While my blush burned brighter still at that last, she straightened her skirts and then assumed a businesslike mien. “You two boys find supplies, enough to last us a couple of days. And blankets, too, as we’ll be sleeping under the stars for a night or two. I’ll go get our wagon and meet you back here in a short while.”
She trudged out the door at a brisk pace, leaving Tito and me to gape at each other for a moment. Finally, he managed an indignant snort.
“Pah, what is she thinking, this washerwoman?” he demanded with a scornful air. “We do not want her company. Come; let us be off before she returns. This is man’s work, and she will only hinder us with her female foolishness.”
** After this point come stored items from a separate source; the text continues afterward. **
-- ==== Sys2Proof/Machine/Weights.lean ====
section
/-! DEFINITION. Installing and replacing weights: sources and shards (R326–R328), installation (R322–R325), sharing
(R330), adapters (R331), rolling and consistent swaps (R335–R339), and the WEIGHT commands (R342). -/

namespace Sys2Proof.Machine

def Hall.install (h : Hall) (k : Nat) : Option Install := Tab.find h.weights.installs k
def Hall.updInstall (h : Hall) (k : Nat) (f : Install → Install) : Hall :=
  match h.install k with
  | some x => { h with weights.installs := Tab.set h.weights.installs k (f x) }
  | none => h
def Hall.swap (h : Hall) (k : Nat) : Option Swap := Tab.find h.weights.swaps k
def Hall.updSwap (h : Hall) (k : Nat) (f : Swap → Swap) : Hall :=
  match h.swap k with
  | some x => { h with weights.swaps := Tab.set h.weights.swaps k (f x) }
  | none => h

/-- A rolling swap names the lot. -/
def Hall.rollingOn (h : Hall) (lot : Nat) : Bool := h.weights.swaps.any fun w => w.2.rolling && w.2.lot = lot

/-- A swap of any kind, the lot's being SWAPPING, or its removal, stands against another command (Table 13.7). -/
def Hall.lotBusy (h : Hall) (lot : Nat) : Bool :=
  h.weights.swaps.any (fun w => decide (w.2.lot = lot) || decide (w.2.newLot = lot)) ||
    match h.lot lot with
    | some l => l.state = .swapping || l.state = .removing
    | none => false

/-! ### Blocks of the arrays -/

/-- Erases the physical block that backs a logical one; one that its erase retires is replaced by a spare (R310). -/
def Hall.eraseLogical (h : Hall) (r l : Nat) : Hall :=
  let p := h.nvPhys r l
  let h := h.nvEraseDone r p
  if (h.array r).retired.contains p then
    match h.nvSpare r with
    | some q => h.bmapApply r [(l, q)]
    | none => h
  else h

/-- Every page of a block holds nothing. -/
def Hall.blockBlank (h : Hall) (r p : Nat) : Bool :=
  (Tab.find (h.array r).topPage p).isNone && !(h.array r).torn.any fun t => t / 256 = p

def Hall.fillBlock (h : Hall) (r p : Nat) (data : Bytes) : Hall :=
  upTo 256 h fun h i => h.nvProgramPage r p i (slice data (i * nvPageBytes) nvPageBytes)

/-- Programs a shard into the copy of a row, or into a spare block where the block is not blank (R324). -/
def Hall.programShard (h : Hall) (r l : Nat) (data : Bytes) : Hall :=
  let p := h.nvPhys r l
  if h.blockBlank r p && !(h.array r).retired.contains p then h.fillBlock r p data
  else match h.nvSpare r with
    | some q => (h.bmapApply r [(l, q)]).fillBlock r q data
    | none => h.fillBlock r p data

/-- Erases the blocks that flips have removed from the map, once their rows' journals are written and no read under the
old mapping is in flight (R299, R336). -/
def Hall.oldSettle (h : Hall) : Hall :=
  let ready := fun (h : Hall) (b : Nat × Nat) => !h.flag .nvmcStatusJournal b.1 && decide (h.nvOldReads b.1 b.2 = 0)
  let due := h.weights.oldBlocks.filter fun b => ready h b
  due.foldl (fun h b => (h.nvEraseDone b.1 b.2).nvReturn b.1 b.2)
    { h with weights.oldBlocks := h.weights.oldBlocks.filter fun b => !ready h b }

/-- Poison-list lines, relocations and settlements of a run of logical blocks are dropped (Table 12.7, Table 13.7). -/
def Hall.forgetBlocks (h : Hall) (pair first n : Nat) : Hall :=
  let out := fun (l : Nat) => decide (l < first) || decide (first + n ≤ l)
  [pair, pair + 4].foldl (fun h r => h.updArray r fun a =>
    { a with poisonLines := a.poisonLines.filter fun x => out (x * 64 / nvBlockBytes)
             dueRelocation := Tab.keep (fun l _ => out l) a.dueRelocation
             dueSettle := a.dueSettle.filter out }) h

/-- Erases the shards' blocks of a lot's parts in both rows, given which shards are there. -/
def Hall.eraseParts (h : Hall) (l : Lot) (there : Nat → Bool) : Hall :=
  l.parts.zipIdx.foldl (fun h p =>
    let first := partFirst l.partShards p.2
    ((List.range p.1.2.2).filter fun i => there (first + i)).foldl (fun h i =>
      (h.eraseLogical p.1.1 (256 * p.1.2.1 + i)).eraseLogical (p.1.1 + 4) (256 * p.1.2.1 + i)) h) h

/-! ### Neighbours' transfers and reads of a lot that leaves READY (R401, R402) -/

/-- Key of a transfer in `NbrPort.rids`. -/
def ridKey (server : Bool) (rid : Nat) : Nat := 2 * rid + b2n server

/-- A served lot leaves READY: WITHDRAW on every port that is UP, and its open transfers are refused. -/
def Hall.lotWithdraw (h : Hall) (k : Nat) (l : Lot) : Hall :=
  upTo 4 h fun h p =>
    let mine := (h.nbr p).rids.filter fun (e : Nat × Rid) => e.2.server && e.2.lot = k
    let h := h.updNbr p fun x => { x with rids := x.rids.filter fun (e : Nat × Rid) => !(e.2.server && decide (e.2.lot = k)) }
    let h := mine.foldl (fun h e => h.nbrPost p 1 0x22 (beBytes 4 (e.1 / 2) ++ [2, 0, 0, 0])) h
    if l.serve && h.nbrUp p then
      l.parts.foldl (fun h x =>
        h.nbrPost p 1 0x2B (beBytes 8 (x.1 * 0x008000000000 + x.2.1 * 2 ^ 30) ++ beBytes 8 (x.2.2 * shardBytes))) h
    else h

/-- Every WITHDRAW has been acknowledged, or its port is down. -/
def Hall.withdrawsDone (h : Hall) : Bool :=
  (List.range 4).all fun p => decide ((h.nbr p).withdraws = []) &&
    !(((h.nbr p).conv 1).waiting.any fun (f : ConvFrame) => f.typ = 0x2B)

/-- A lot in REMOVING goes once no neighbour can read it and its sectors can be erased. -/
def Hall.removeSettle (h : Hall) (k : Nat) : Hall :=
  match h.lot k with
  | none => h
  | some l =>
    if l.state ≠ .removing ∨ h.withdrawsDone = false then h
    else
      let h := l.parts.foldl (fun h p => h.forgetBlocks p.1 (256 * p.2.1) (256 * ceilDiv p.2.2 256)) h
      let h := ((h.protectParts l.parts false).eraseParts l fun _ => true).protectParts l.parts true
      let h := { h with weights.lots := Tab.erase h.weights.lots k }
      match l.op with
      | some op => h.closeOp op stOK
      | none => h

/-! ### Jobs: what is fetched, from where (R326, R327) -/

/-- An installation or rolling swap as a fetch of shards. -/
structure Job where
  sources : List Source
  manifest : Option Bytes
  shards : Tab ShardSt
  due : List Nat
deriving DecidableEq, Repr

/-- Shard numbers of a layer of a lot, with part and shard of the part. -/
def Lot.layerShards (l : Lot) (i : Nat) : List (Nat × Nat × Nat) :=
  match l.layers[i]? with
  | some y => (List.range y.shards).map fun n => (partFirst l.partShards y.part + y.first + n, y.part, y.first + n)
  | none => []

/-- The next layer from `i` on that does not hold the new generation (R332). -/
def Lot.nextLayer (l : Lot) (gen i : Nat) : Option Nat :=
  (List.range l.layers.length).find? fun j => decide (i ≤ j) && match l.layers[j]? with
    | some y => decide (y.gen ≠ gen)
    | none => false

/-- Shards of a rolling swap that are fetched now: the layer's, and the next one's once the layer is PROGRAMMED (R336). -/
def Swap.wanted (w : Swap) (l : Lot) (m : Bytes) : List Nat :=
  let next := if w.state = .fetch then [] else match l.nextLayer (manGen m) (w.layer + 1) with
    | some j => (l.layerShards j).map Prod.fst
    | none => []
  (if w.state = .flipped then [] else (l.layerShards w.layer).map Prod.fst) ++ next

def shardDone (t : Tab ShardSt) (i : Nat) : Bool := (Tab.get {} t i).done

def Hall.job (h : Hall) (k : Nat) : Option Job :=
  match h.install k with
  | some x =>
    some { sources := x.sources, manifest := x.manifest, shards := x.shards
           due := match x.manifest with
             | none => [manifestShard]
             | some m => (List.range (manShards m)).filter fun i => !shardDone x.shards i }
  | none => match h.swap k with
    | some w =>
      if w.rolling then
        some { sources := w.sources, manifest := w.manifest, shards := w.shards
               due := match w.manifest, h.lot w.lot with
                 | some m, some l => (w.wanted l m).filter fun i => !shardDone w.shards i
                 | _, _ => [manifestShard] }
      else none
    | none => none

/-- Changes the progress of a shard. -/
def Hall.updShard (h : Hall) (k i : Nat) (f : ShardSt → ShardSt) : Hall :=
  (h.updInstall k fun x => { x with shards := Tab.set x.shards i (f (Tab.get {} x.shards i)) }).updSwap k fun w =>
    { w with shards := Tab.set w.shards i (f (Tab.get {} w.shards i)) }

/-- The transfer that a job has open with a source. -/
def Hall.jobRid (h : Hall) (p k src : Nat) : Option (Nat × Rid) :=
  (h.nbr p).rids.find? fun (e : Nat × Rid) => !e.2.server && e.2.job = k && e.2.lot = src

/-- SHARD_WANT (Table 16.4). -/
def Hall.sendWant (h : Hall) (p key : Nat) (l : List Nat) : Hall :=
  h.nbrPost p 1 0x23 (beBytes 4 (key / 2) ++ beBytes 1 l.length ++ [0, 0, 0] ++ l.flatMap fun i => beBytes 4 i)

/-- Asks one source for what is due from it: a neighbour with LOT_REQ or SHARD_WANT; the host is read (R326). -/
def Hall.askSource (h : Hall) (k : Nat) (j : Job) (src : Nat) (s : Source) : Hall :=
  let mine := j.due.filter fun i => (Tab.get {} j.shards i).src = src
  if !s.nbr || !h.nbrUp s.port || decide (mine = []) then h
  else match h.jobRid s.port k src with
  | none =>
    let rid := (h.nbr s.port).nextRid
    (h.updNbr s.port fun x => { x with nextRid := (rid + 1) % 2 ^ 32
                                       rids := Tab.set x.rids (ridKey false rid) { server := false, lot := src, job := k } }).nbrPost
      s.port 1 0x20 (beBytes 4 rid ++ beBytes 4 (s.addr % 2 ^ 32) ++ beBytes 4 (s.addr / 2 ^ 32))
  | some (key, r) =>
    let new := (mine.filter fun i => !r.wanted.contains i).take (32 - r.wanted.length)
    if r.mlen = 0 ∨ new = [] then h
    else (h.updNbr s.port fun x => { x with rids := Tab.set x.rids key { r with wanted := r.wanted ++ new } }).sendWant s.port key new

def Hall.jobAsk (h : Hall) (k : Nat) : Hall :=
  match h.job k with
  | some j => j.sources.zipIdx.foldl (fun h e => h.askSource k j e.2 e.1) h
  | none => h

/-- Closes every transfer of a job (R401). -/
def Hall.jobClose (h : Hall) (k : Nat) : Hall :=
  upTo 4 h fun h p =>
    let mine := (h.nbr p).rids.filter fun (e : Nat × Rid) => !e.2.server && e.2.job = k
    mine.foldl (fun h e => (h.updNbr p fun x => { x with rids := Tab.erase x.rids e.1 }).nbrPost p 1 0x26 (beBytes 4 (e.1 / 2))) h

/-- A shard fails (R327): three more requests to the same source, then the next one, and after the last the first. -/
def Hall.shardFail (h : Hall) (k i : Nat) : Hall :=
  match h.job k with
  | none => h
  | some j =>
    let h := h.updShard k i fun s =>
      if s.fails + 1 < 4 then { s with fails := s.fails + 1 }
      else { s with fails := 0, src := if s.src + 1 < j.sources.length then s.src + 1 else 0 }
    h.jobAsk k

/-! ### Installation (R322–R325, R328) -/

/-- An installation ends: DETAIL bytes 17–20 hold the lot handle. -/
def Hall.installEnd (h : Hall) (k lot status : Nat) : Hall :=
  let h := h.jobClose k
  ({ h with weights.installs := Tab.erase h.weights.installs k }).closeOp k status (leBytes 4 lot)

/-- Nothing of the lot remains. -/
def Hall.installUndo (h : Hall) (x : Install) : Hall :=
  match h.lot x.lot with
  | some l =>
    let h := (h.eraseParts l fun i => shardDone x.shards i).protectParts l.parts true
    { h with weights.lots := Tab.erase h.weights.lots x.lot }
  | none => h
“What do you mean, female foolishness?” I countered, doing my best to hide my indignation. “So far, her plan seems better than any you have suggested. Where do you think you can find a wagon for us to travel in, and how do you think to storm the duke’s castle? I say we travel with her. Surely we will draw fewer comments riding with her than wandering the road to Pontalba on our own.”
Tito opened his mouth as if to protest further but then clamped his lips shut again and shook his head.
“Very well, Dino, I shall go along with you, but don’t say I did not warn you. I can think of no greater disaster than having a woman thinking she is in charge of such a mission.”
He patted the chest of his tunic under which his knife was hidden. “As for supplies, I have all that I need here,” he declared with an important nod. Then, when I frowned, he was quick to add, “But I’ll find blankets and water, if you will take care of the food.”
“I’ll get what I can from the kitchens. But I must also tell Davide that we shall be gone for a few days, lest he worry unduly.”
“Just tell him that we’re with your father and the Master conducting experiments out in the countryside,” Tito said with a careless shrug before heading out the door, as well.
It was only after he left that it occurred to me to wonder what Leonardo would think should he return while we were gone and discover the flying machine’s theft. Would he believe the worst . . . that Tito and my father and I had absconded with his great invention? Or would he realize that someone else, perhaps the person who had murdered Constantin, was behind the flying machine’s disappearance.
Besides, unlike Tito, I was not naive enough to believe that we could rescue my father and recover the flying machine on our own. Even with Rebecca’s dubious assistance, such a feat would surely require the Master’s help . . . and, despite our earlier protests, that of Il Moro’s army. Worse, what if Rebecca’s dire prediction came true? If the Duke of Pontalba’s men captured Tito and me before we could determine my father’s fate, Leonardo might never know the truth of what had happened in his absence.
I grabbed up a scrap of paper and composed a long note, which I left upon his table, weighed down by the clay horse that Rebecca had admired. Then, fastening my father’s cloak around my neck, I hurried out the door.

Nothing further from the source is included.